Having been brought up, more or less, in the glory-hallelujah religion of the intellect, it took some doing to give over to the world of spiritual life, to be willing and even anxious to examine it closely, to expend the same time and energy and honesty I might bring to politics or psychology or other dissecting pastimes.
I suppose there must have been a tip-over point at which I did indeed become willing to lower myself into the deep end of the spiritual (read ineffable or unprovable) pool, at which I was no longer willing to take my intellectual word for things.
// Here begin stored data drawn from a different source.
-- ==== Sys2Proof/Machine/Migrate.lean ====
section
/-!
DEFINITION. Migrate.lean: the entries of the inverted tables as the pager and Silven write them (R273, R283, R286), and the
copying of a migrating page line by line to its remapping (R284, R285).
-/

namespace Sys2Proof.Machine

/-! ## Entries and chains (R273, R274, R286) -/

/-- The channel hash and key a page mapped in pools 0-7 gets (R286). -/
def Partition.hashOf (x : Partition) (vpn : Nat) : Nat × Nat :=
  let ranges := (List.range 32).map fun i => (((tget x.chr (2 * i)).getD 0).toNat, ((tget x.chr (2 * i + 1)).getD 0).toNat)
  match ranges.find? fun r => bits r.1 63 63 == 1 && decide (bits r.1 56 16 ≤ vpn) && decide (vpn ≤ bits r.2 56 16) with
  | some (lo, hi) => (bits hi 63 62, bits lo 15 0)
  | none => (0, 0)

/-- The reference that names a frame. -/
def frameRef (pool frame : Nat) : Nat := 2 ^ 31 + pool * 2 ^ 25 + frame

/-- The 32 bytes of the entry that maps a page of a partition's context, with MIG, MIGREQ and ACNT 0 (R273). -/
def State.entryBytes (s : State) (p ctx next : Nat) (x : PageMap) : List Byte :=
  let vpn := x.page / 65536
  let (hash, key) := if x.pool < 8 then ((s.part p).map (·.hashOf vpn)).getD (0, 0) else (0, 0)
  leBytes 8 (2 ^ 63 + x.large.toNat * 2 ^ 62 + p * 2 ^ 56 + ctx * 2 ^ 46 + vpn) ++
    leBytes 8 (x.peer * 2 ^ 55 + x.mode * 2 ^ 53 + x.r.toNat * 2 ^ 52 + x.w.toNat * 2 ^ 51 + x.x.toNat * 2 ^ 50 +
      x.sd.toNat * 2 ^ 49 + x.wcls.toNat * 2 ^ 48 + hash * 2 ^ 46 + x.thr * 2 ^ 40) ++
    leBytes 8 next ++ leBytes 8 (key * 2 ^ 32 + (if x.pool = 15 then x.rframe else 0))

/-- A page is mapped: its entry is written, at the head of the chain of its anchor (R274). -/
def State.makeResident (s : State) (p : Nat) (x : PageMap) : State :=
  let cell := s.anchorCell (p * 1024) (x.page / 65536)
  let s1 := s.writeTbl (s.entryAddr x.pool x.frame) (s.entryBytes p 0 (s.readTbl cell 4) x)
  s1.writeTbl cell (leBytes 4 (frameRef x.pool x.frame))

/-- The cell of a chain, from the cell of a reference on, that holds a given reference (R274). -/
def State.cellOf (s : State) (cell ref fuel : Nat) : Option Nat :=
  match fuel with
  | 0 => none
  | fuel + 1 =>
    let r := s.readTbl cell 4
    if r = ref then some cell
    else if bits r 31 31 != 1 || !s.refOk r then none
    else s.cellOf (s.entryAddr (bits r 28 25) (bits r 24 0) + 16) ref fuel

/-! ## Remapping (R284 step 3) -/

/-- The mode of a page once it has moved (R277): MODE 3 stays where the pairing allows it, and a page in pool 15 is reached
as before, or directly (log 29). -/
def movedMode (mode pool : Nat) : Nat :=
  if pool = 15 then max mode 1 else if pool = 8 ∧ mode = 3 then 3 else 0

/-- R284, step 3: G's entry is written in F's place of the chain, F's entry loses V, and the page is invalidated as TLBI.va
does. -/
def State.remap (s : State) (m : Migration) : State :=
  let fp := homePool m.source
  let ff := homeFrame m.source
  let gp := homePool m.target
  let gf := homeFrame m.target
  let (e, next, _) := s.entryAt fp ff
  let a := s.entryAddr fp ff
  let x : PageMap := {
    page := e.vpn * 65536, large := false, pool := gp, frame := gf, peer := if gp = 15 then m.peer else 511
    mode := movedMode e.mode gp, r := e.r, w := e.w, x := e.x, sd := e.sd, wcls := e.wcls, thr := e.thr, rframe := m.rframe }
  let s1 := s.writeTbl (s.entryAddr gp gf) (s.entryBytes e.part e.ctx next x)
  let s2 := match s.cellOf (s.anchorCell (e.part * 1024 + e.ctx) e.vpn) (frameRef fp ff) 129 with
    | some cell => s1.writeTbl cell (leBytes 4 (frameRef gp gf))
    | none => s1
  (s2.writeTbl a (leBytes 8 (s2.readTbl a 8 % 2 ^ 63))).invalidatePage e.part (e.vpn * 65536)

/-! ## Copying lines (R284 step 2) -/

/-- Where a home named by peer and key stands once the lines copied so far have moved. -/
def State.moved (s : State) (b : Option Nat × Nat) : Option Nat × Nat :=
  let local_ := fun pl : Place => match pl with
    | .peer q key => (some q, key)
    | .home key => (none, s.redirect key)
    | .pad off => (none, off)
  match b.1 with
  | none => local_ (s.forward (.home b.2))
  | some q => local_ (s.forward (.peer q b.2))

/-- A peer's waiting ACQ of an object that has moved to another device goes on to it; a hart's own asks again at its next
turn (R285). -/
def State.forwardAcq (s : State) (peer key : Nat) (w : Waiter) : State :=
  match w with
  | .peer q n holder => s.emit peer (.object .acq key [holder]) (.forward q n)
  | .hart .. => s

/-- The objects in a line that has moved: barriers, charges and waiting ACQs go with it. -/
def State.rekey (s : State) : State :=
  let charge := fun b : Option Nat × Nat => s.moved b
  let acqs := s.acqs.map fun a => (s.moved (none, a.1), a.2)
  let s1 := { s with
    barriers := s.barriers.map fun b => { b with peer := (s.moved (b.peer, b.key)).1, key := (s.moved (b.peer, b.key)).2 }
    acqs := acqs.filterMap fun a => if a.1.1.isNone then some (a.1.2, a.2) else none
    commands := s.commands.map fun c => (c.1, { c.2 with barrier := c.2.barrier.map charge })
    cores := s.cores.map fun c => (c.1, { c.2 with channels := c.2.channels.map fun ch =>
      { ch with queue := ch.queue.map fun t => { t with charges := t.charges.map fun c =>
          { c with peer := (s.moved (c.peer, c.key)).1, key := (s.moved (c.peer, c.key)).2 } } } }) }
  acqs.foldl (fun s a => match a.1.1 with
    | some q => s.forwardAcq q a.1.2 a.2
    | none => s) s1

/-- Writes the migration of a source frame. -/
def State.setMigration (s : State) (m : Migration) : State :=
  let put := fun x : Migration => if x.source = m.source then m else x
  { s with migrations := s.migrations.map put }

/-- The next line of a migrating page reaches G, some of its bytes poisoned; when it was the last, step 3 follows. -/
def State.lineCopied (s : State) (m : Migration) (bs : List Byte) (bad : List Nat) : State :=
  let t := m.target + 64 * m.copied
  let s1 :=
    if m.away then
      let key := m.awayKey (m.source + 64 * m.copied)
      s.emit m.peer (.write [(key, bs)] false (bad.map fun i => (key + i, 1))) (.migration m.source)
    else { s with
      mem := putBytes s.mem t bs
      poisoned := bad.map (fun i => (t + i, 1)) ++ clearRange s.poisoned t 64 }.countChannel t true
  let s2 := (s1.setMigration { m with copied := m.copied + 1, asked := false }).rekey
  if m.copied = 1023 then s2.remap m else s2

/-- Whether an access that could write the page a migration moves from a peer is on its way in this device (R284). -/
def State.pageBusy (s : State) (q first : Nat) : Bool :=
  let inside := fun key : Nat => decide (first ≤ key) && decide (key < first + 65536)
  s.harts.any fun h =>
    (h.2.sb.any fun e => e.peer == some q && e.parts.any fun x => inside x.key) ||
      h.2.translations.any fun y => y.2.pool == 15 && y.2.peer == q && y.2.peerFirst == first

/-- The bytes of which no store may wait in a store buffer when the next line of a page in memory is copied: the line, when
its accesses go to a peer from then on; the page, when its remapping follows (R324, R325). -/
def Migration.settles (m : Migration) : Nat × Nat :=
  if m.copied = 1023 then (m.source, 65536) else if m.away then (m.source + 64 * m.copied, 64) else (m.source, 0)

/-- Drains from every store buffer what lies in n bytes at a home. -/
def State.drainHome (s : State) (key n : Nat) : State :=
  s.harts.foldl (fun s h => s.drainAll h.1 fun e => !e.held && e.meets none key n) s

/-- R284, step 2: the next line of a migration is copied; from a peer's home, by a read over the fabric. A store buffer names
its bytes by their old home, so that the stores there are performed before later accesses name another: a hart's loads find
its own stores, and its stores to one byte keep their order, across the move (R324, R325). -/
def State.copyLine (s : State) (m : Migration) : State :=
  if m.copied ≥ 1024 then s else
  match s.oldPeer m with
  | none =>
    let a := m.source + 64 * m.copied
    let s1 := s.drainHome m.settles.1 m.settles.2
    if s1.harts.any fun h => h.2.sb.any fun e => e.meets none m.settles.1 m.settles.2 then s1
    else (s1.countChannel a false).lineCopied m (getBytes s1.mem a 64) (s1.badBytes a 64)
  | some (q, first) =>
    if !m.asked && s.pageBusy q first then s else
    match (s.setMigration { m with asked := true }).fetch q (.read (first + 64 * m.copied) 64) with
    | (none, s1) => s1
    | (some r, s1) =>
      if r.poison then s1.lineCopied m (List.replicate 64 0) (List.range 64)
      else s1.lineCopied m ((List.range 64).map fun i => r.bytes.getD i 0) []

end Sys2Proof.Machine
end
And if there was one aspect that pushed me into that pool, it was probably Swami Vivekananda's perfectly reasonable suggestion that I investigate cause and effect.
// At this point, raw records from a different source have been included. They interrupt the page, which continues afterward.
/-- Whether Silven can make a grant: nothing of it belongs to another partition, and its sizes are in range (R31, R37). -/
def State.grantOk (s : State) (g : Grant) : Bool :=
  decide (g.part < Config.partitions) && (s.part g.part).isNone && decide (2 ≤ g.slots) &&
    decide (g.slots + (s.parts.map fun p => p.2.slots).sum ≤ 65536) &&
    g.cores.all (fun c => decide (c < Config.cores)) && g.tables.all (fun t => decide (t < Config.tables)) &&
    g.frames.all (fun f => frameExists f.1 f.2) &&
    s.parts.all fun p => !(g.cores.any p.2.cores.contains) && !(g.tables.any p.2.tables.contains) &&
      !(g.frames.any p.2.frames.contains) && !(g.windows.any p.2.windows.contains)

/-- What a partition holds of its grant, for the measurement of the grants (R423). -/
def Partition.grant (x : Partition) (p : Nat) : Grant :=
  ⟨p, x.cores, x.frames, x.tables, x.windows, x.slots, x.access, x.buffers.map fun b => ⟨b.1, b.2.base, b.2.size⟩⟩

/-- The access tables and grants are measured again (R423). -/
def State.measure (s : State) : State := { s with measured := s.parts.map fun e => e.2.grant e.1 }

/-- A granted schedule table starts at reset; run numbers go on, so that no old node is taken for one of its own. -/
def State.freshTable (s : State) (t : Nat) : State := s.setSched t { SchedTable.reset with run := (s.sched t).run }

/-- R19, R37: a partition is created; before stage 3 the request is refused with NOT_READY. -/
def execPartitionCreate (grant : Grant) (s : State) : Host.Outcome State Fault Refusal := .next (
  if s.st.stage ≠ 3 then { s with out := .notReady :: s.out }
  else if s.grantOk grant then
    let s1 := grant.tables.foldl State.freshTable s
    (s1.setPart grant.part (Partition.fresh grant)).measure
  else s)

/-! ## Teardown (R425) -/

/-- Cancels every node of a partition that is not running (R425 step 2). -/
def State.cancelIdle (s : State) (p : Nat) : State :=
  match s.part p with
  | none => s
  | some x => (x.nodes.map (·.1)).foldl (fun s k => match s.node p k with
    | some n => if n.state = .running then s else s.finishNode p k .cancelled
    | none => s) s

/-- R425 steps 1 to 3: the window is destroyed, the tables are stopped, idle nodes are cancelled, and the wait begins. -/
def State.writeTeardown (s : State) (part : Nat) : State :=
  match s.part part with
  | none => s
  | some x =>
    if x.teardown ≠ .none then s
    else
      let s1 := s.updPart part fun x => { x with enable := false }
      let s2 := x.tables.foldl State.schedStop s1
      (s2.cancelIdle part).updPart part fun x => { x with teardown := .waiting }

/-- R425: a write to PART_TEARDOWN. -/
def execPartTeardown (part : Nat) (s : State) : Host.Outcome State Fault Refusal := .next (s.writeTeardown part)

/-- Whether the first byte of a frame of some list begins the frame that holds a home. -/
def inFrames (frames : List (Nat × Nat)) (key : Nat) : Bool := frames.contains (homePool key, homeFrame key)

/-- Frames zeroed (R425 step 5). -/
def State.zeroFrames (s : State) (frames : List (Nat × Nat)) : State :=
  { s with
    mem := s.mem.filter fun c => !inFrames frames c.1
    poisoned := s.poisoned.filter fun r => !inFrames frames r.1 }

/-- A core as a torn-down partition leaves it: scratchpad and Palette zeroed, and no transfer of the partition left
(R425 step 5; log 45). The tag table is kept. -/
def Core.cleared (c : Core) : Core :=
  { c with
    pad := []
    padPoison := []
    slots := Vector.replicate 32 Slot.reset
    channels := c.channels.map fun ch => { ch with queue := [], issued := ch.pos, mark := none } }

/-- Whether a batch is awaited by a partition. -/
def State.batchOf (s : State) (p : Nat) (b : Batch) : Bool :=
  match b.owner with
  | .rank q _ _ _ => q == p
  | .engine c => ((tget s.commands c).map fun x => x.part == p).getD false
  | .migration => false
  | .noOne q => q == p

/-- The waiting ACQs of peers on objects in the frames of a partition that goes are refused, as their accesses are from
then on (R425, R372). -/
def State.refuseAcqs (s : State) (frames : List (Nat × Nat)) : State :=
  let mine := s.acqs.filter fun a => inFrames frames a.1
  mine.foldl (fun s a => match a.2 with
    | .peer q n _ => s.sendReply q n Reply.lost
    | .hart .. => s) { s with acqs := s.acqs.filter fun a => !inFrames frames a.1 }

/-- R425 steps 4 to 7: save slots are freed, storage is zeroed, the access entries and the grants go. -/
def State.releasePart (s : State) (p : Nat) : State :=
  match s.part p with
  | none => s
  | some x =>
    let s1 := x.csaUsed.foldl (fun s slot => s.freeSave p slot) s
    let s2 := x.cores.foldl (fun s c => s.updCore c Core.cleared) ((s1.zeroFrames x.frames).refuseAcqs x.frames)
    let s3 := x.tables.foldl State.freshTable (s2.invalidate p none)
    let s4 := s3.dropCopies fun c => c.pages.any fun y => y.part == p
    { s4 with
      parts := tdel s4.parts p
      batches := s4.batches.filter fun b => !s4.batchOf p b.2
      commands := s4.commands.filter fun c => c.2.part != p
      shares := s4.shares.filter fun y => y.part != p
      barriers := s4.barriers.filter fun b => b.part != p
      regPages := s4.regPages.filter fun y => y.part != p
      migrations := s4.migrations.filter fun m => !(inFrames x.frames m.source || inFrames x.frames m.target ||
        (s.entryAt (homePool m.source) (homeFrame m.source)).1.part == p) }.measure

/-- Kills the running nodes of a partition (R425 step 3). -/
def State.killRunning (s : State) (p : Nat) : State :=
  match s.part p with
  | none => s
  | some x => (x.nodes.map (·.1)).foldl (fun s k => match s.node p k with
    | some n => if n.state = .running then s.kill p k { Who.none with node := s.handle p k } [] else s
    | none => s) s

/-- Whether a partition is in the wait of its teardown. -/
def State.tearing (s : State) (p : Nat) : Bool := ((s.part p).map fun x => x.teardown == .waiting).getD false

/-- R425: the wait of 10 ms expires. -/
def execTeardownWaitExpiry (part : Nat) (s : State) : Host.Outcome State Fault Refusal := .next (
  if s.tearing part then ((s.killRunning part).cancelIdle part).releasePart part else s)

/-- R425: every running node has ended within the wait. -/
def execTeardownNodesEnded (part : Nat) (s : State) : Host.Outcome State Fault Refusal := .next (
  if s.tearing part && !(((s.part part).map (·.nodes)).getD []).any fun n => n.2.state == .running then
    (s.cancelIdle part).releasePart part
  else s)

end Sys2Proof.Machine
end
Every event/thought/etc. had a cause -- this was an intellectually-persuasive argument. And that cause itself was the effect of some other cause that preceded it. Under examination, the trail of effects and causes led backwards further and further. This is not some intellectual club with which I wanted then or want now to beat anyone else into submission or agreement: All I mean is that it convinced me and inclined me to take a serious look that put intellectual smugness on the back burner.
Back and back and back until, like the old joke about the bird flying in ever-decreasing circles, I flew up my own asshole and disappeared. But what was it that disappeared? And what remained? If, like a good intellectual, I found some facile, meaningful, and well-confected explanation, that just meant I had not yet investigated far enough. If, on the other hand, I found no explanation, who was it who was confounded in this swooping vortex?
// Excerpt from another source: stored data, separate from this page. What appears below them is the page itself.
/-- The instruction a hart has come to traps REPLAY_EXHAUSTED, as long as none of its effects has left and the instructions
before it have retired. -/
def State.exhaustNext (s : State) (h : Nat) (vector : Bool) (val : Word) : State :=
  let x := s.hart h
  let fits := match x.nextClass with
    | some k => (k != 0) == vector
    | none => false
  if fits && x.queue.isEmpty && x.iq.isEmpty && x.blocked.isNone && x.partway.isNone && !s.inside h then (s.dropTried h).exhausted h val
  else s

/-- R385: eight replays in a row have failed: of an element group of the oldest queued instruction that has not written its
last one; with none queued, of the vector or scalar instruction that the hart has come to. -/
def execReplayExhausted (hart : Nat) (vector : Bool) (element lane : Nat) (s : State) : Host.Outcome State Fault Refusal :=
  .next (
    if (s.hart hart).node.isNone then s
    else if !vector then s.exhaustNext hart false 0
    else match (s.hart hart).queue.findIdx? fun e => e.started && !e.written && !e.final with
      | some i => s.exhaustAt hart i element lane
      | none => s.exhaustNext hart true (replayVal element lane))

/-- Sets the recheck mark of the i-th queued instruction. -/
def Hart.agree (h : Hart) (i : Nat) : Hart := { h with queue := h.queue.modify i fun e => { e with recheck := .agreed } }

/-- The oldest instruction of a hart in the recheck queue runs again; behind a settling gate none does (R117, R386, R395).
The kept result is that of the first run, which is the instruction's own (R7). -/
def State.recheckTurn (s : State) (hart : Nat) (outcome : RecheckOutcome) : State :=
  let core := coreOf hart
  if (s.core core).settling then s else
  match (s.hart hart).queue.findIdx? (·.inRecheck) with
  | none => s
  | some i =>
    let pc := (((s.hart hart).queue[i]?).map (·.pc)).getD 0
    match outcome with
    | .agree => (s.updHart hart (·.agree i)).updCore core (·.count 4 1)
    | .majority element _ =>
      let s1 := (s.updHart hart (·.agree i)).updCore core fun c => (c.count 4 2).count 5 1
      let s2 := match (s.hart hart).node with
        | some (p, _, _) => s1.record 0x06 p (s.whoOf hart) [pc.toNat, element]
        | none => s1
      s2.marginEvent core false
    | .allDiffer element lane => (s.updCore core fun c => (c.count 4 2).count 5 1).exhaustAt hart i element lane

/-- R395. -/
def execRecheckRun (hart : Nat) (outcome : RecheckOutcome) (s : State) : Host.Outcome State Fault Refusal :=
  .next (s.recheckTurn hart outcome)

/-! ## Quarantine (R390) -/

/-- The nodes that run on a core: partition and slot. -/
def State.nodesOn (s : State) (c : Nat) : List (Nat × Nat) :=
  ((hartsOfCore c).filterMap fun h => (s.hart h).node.map fun n => (n.1, n.2.1)).eraseDups

/-- The first free context save slot that can be written (R410). -/
def State.quarSlot (s : State) (p : Nat) : Option Nat :=
  match s.part p with
  | some x => x.freeSaves.find? fun n => s.slotWritable p (x.slotVa n)
  | none => none

/-- A node leaves a quarantined core: saved, with level, pass count and ready time kept (R43), or FAILED without a slot. -/
def State.evict (s : State) (p k : Nat) : State :=
  match s.quarSlot p with
  | some slot => s.save p k slot
  | none =>
    ((s.dropHarts p k).record 0x09 p { Who.none with node := s.handle p k } [2 ^ 64 - 1]).finishNode p k .failed

/-- R390: the drain ends once every copy and data check of the core's nodes has ended. -/
def execQuarantineComplete (core : Nat) (s : State) : Host.Outcome State Fault Refusal := .next (
  let ns := s.nodesOn core
  if (s.core core).quarState ≠ 1 ∨ (ns.any fun n => !s.settled n.1 n.2) = true then s
  else
    let s1 := ns.foldl (fun s n => s.evict n.1 n.2) s
    let s2 := s1.updCore core fun c => { c with quarState := 2 }
    let s3 := { s2 with st := { s2.st with coresIn := BitVec.ofNat 8 (s2.st.coresIn.toNat - 1) } }
    s3.coreRecord core 0x07 [(s3.core core).quarWord.toNat])

/-! ## Guarded release and draining (R324, R391) -/

/-- The oldest held store of a hart to a device register leaves the core. -/
def releaseFirst (h : Nat) (xs : List Posted) : List Posted :=
  match xs with
  | [] => []
  | x :: rest => if x.hart = h ∧ x.held = true then { x with held := false } :: rest else x :: releaseFirst h rest

/-- The oldest held effect of a hart may leave once its node is not speculative; the vector instructions before it have
retired when it is held (R391; log 8). -/
def State.releaseHeld (s : State) (hart : Nat) : State :=
  let h := s.hart hart
  let spec := match h.node with
    | some (p, k, _) => s.speculative p k
    | none => false
  if spec then s else
  match h.sb.findIdx? (·.held) with
  | some i => s.setHart hart { h with sb := h.sb.modify i fun e => { e with held := false } }
  | none => { s with posted := releaseFirst hart s.posted }

/-- R391. -/
def execGuardedRelease (hart : Nat) (s : State) : Host.Outcome State Fault Refusal := .next (s.releaseHeld hart)

/-- R324: a store-buffer entry that is not held drains, the oldest to its address first. -/
def execSbDrain (hart index : Nat) (s : State) : Host.Outcome State Fault Refusal := .next (
  let sb := (s.hart hart).sb
  match sb[index]? with
  | none => s
  | some e =>
    let can := match e.peer with
      | none => !e.held
      | some q => !e.held && ((s.peer q).failed || s.canSend q e.packet)
    if can && !s.pushWaits hart e && !((sb.take index).any fun a => a.blocks e) then s.drainAt hart index else s)

/-! ## Data checks (R396) -/

/-- The line an address of a hart names, for the rule of R400. -/
def State.lineOf (s : State) (h va : Nat) : Nat :=
  if inWindow va then 2 ^ 70 + coreOf h * 2 ^ 21 + va % 2 ^ 21
  else match s.devPlace (s.hart h).part va ⟨false, false, false⟩ with
    | .ok (.home key) => key / 64
    | .ok (.peer q key) => 2 ^ 60 * (q + 1) + key / 64
    | _ => 2 ^ 80 + va / 64

/-- The poison record with one more address (R396). -/
def lowerPoison (old : Option Nat) (va : Nat) : Option Nat :=
  some (match old with
    | some a => min a va
    | none => va)

/-- A load's data check has ended before a queued instruction: a precise trap of it returns to that (R112). -/
def QueueEntry.checked (bad : Option Nat) (e : QueueEntry) : QueueEntry :=
  if e.before.unchecked = 0 then e else
  { e with before := { e.before with
      unchecked := e.before.unchecked - 1
      poison := match bad with
        | some va => lowerPoison e.before.poison va
        | none => e.before.poison } }

/-- The data check of a hart's oldest load ends. -/
def Hart.checked (bad : Option Nat) (h : Hart) : Hart :=
  { h with unchecked := h.unchecked - 1, queue := h.queue.map (·.checked bad) }

/-- The record of an uncorrectable line, by the key of a byte, in the log of a partition (R421). -/
def State.recordPoison (s : State) (owner : Option Nat) (key : Nat) : State :=
  match owner with
  | some p => s.record 0x0F p Who.none [s.channel key, key]
  | none => s

/-- A line that a load found uncorrectable is poisoned and recorded (R396, R421). -/
def State.foundPoison (s : State) (owner : Option Nat) (key : Nat) : State :=
  (s.poisonHome (key / 64 * 64) 64).recordPoison owner key

/-- R396, R400: a load's data check ends with poison at an address. -/
def execDataCheckPoison (hart : Nat) (addr : Word) (s : State) : Host.Outcome State Fault Refusal := .next (
  let h := s.hart hart
  match h.node with
  | some (p, k, r) =>
    if h.unchecked = 0 then s
    else
      let s1 := s.updHart hart (Hart.checked (some addr.toNat))
      let s2 := match s1.devPlace p addr.toNat ⟨false, false, false⟩ with
        | .ok (.home key) => if inWindow addr.toNat then s1 else s1.foundPoison (some p) (s1.redirect key)
        | _ => s1
      (s2.notePoison p k r addr.toNat (s.lineOf hart addr.toNat)).2
  | none => s)

/-- A load's data check ends clean (R396). -/
def State.checkClean (s : State) (hart : Nat) : State :=
  if (s.hart hart).unchecked = 0 then s else s.updHart hart (Hart.checked none)

/-- R396. -/
def execDataCheckClean (hart : Nat) (s : State) : Host.Outcome State Fault Refusal := .next (s.checkClean hart)

/-! ## The default turn (log 1) -/

/-- What is left to do for the hart that ran last before it goes on: its oldest queued instruction starts, writes, is
rechecked and retires, or a data check ends; none when nothing is left, or the convoy waits for a claim to come (log 1). -/
def State.ownWork (s : State) : Option State :=
  match (s.hart s.cur).queue with
  | e :: _ =>
    if !e.started then if (s.hart s.cur).convoyReady then some (s.convoyTurn (coreOf s.cur)) else none
    else some (if e.inRecheck then s.recheckTurn s.cur .agree else s.retireTurn s.cur)
  | [] => if (s.hart s.cur).unchecked != 0 then some (s.checkClean s.cur) else none

/-! ## The power arbiter (R422) -/

/-- Whether a hart that waits is blocked in the sense of R88: by a rule that says so (R53, R185, R307, R328, R348, R405,
R407), not while it waits for the commands of a PUBLISH or comes to the trap of a refused ACQ. -/
def Block.blocks (b : Block) : Bool :=
  match b with
  | .publish | .refused => false
  | _ => true

/-- Whether a hart is runnable (R88). -/
def Hart.runnable (h : Hart) : Bool := h.node.isSome && !(h.blocked.map Block.blocks).getD false

/-- Whether a core has a runnable hart (R88). -/
def State.runnable (s : State) (c : Nat) : Bool := (hartsOfCore c).any fun h => (s.hart h).runnable

/-- The duty granted for estimates of power (R422). -/
def dutyFor (cap pfix pdyn : Nat) : Nat :=
  if pfix + pdyn ≤ cap then 64
  else if cap ≤ pfix then 1
  else max 1 (64 * (cap - pfix) / pdyn)

/-- R422: an arbitration interval ends; the power drawn in it, shown by PWR_STAT, is free (log 30). -/
def execArbitrationInterval (pfix pdyn : Nat) (s : State) : Host.Outcome State Fault Refusal := .next (
  let d := dutyFor s.pwrCap pfix pdyn
  { s with
    cores := s.cores.map fun c => (c.1, { c.2 with duty := if s.runnable c.1 then d else 64 })
    pwrDuty := d
    pwrEst := (Config.freeWord s.free).toNat % 65536
    free := s.free + 1 })

end Sys2Proof.Machine
end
It was in this world that the question arose, "If I'm so smart, how come I'm not happy?"
Cause and effect seemed to set some hook in me. And now, 40-plus years after the fact, I'm glad that it did. The intellect is a wonderful tool, but it's cold incompleteness deserves attention. As Swami Vivekananda observed, "The mind [he meant intellect] is a good servant and a poor master." The longing to find a good master can lead anyone down a hundred dead-end roads, but for myself, I am glad to have walked on some of them.
The glory-hallelujah religion of the intellect is not for me.
Cause and effect helped.
Taming an obviously monkey mind was the bait that i bit.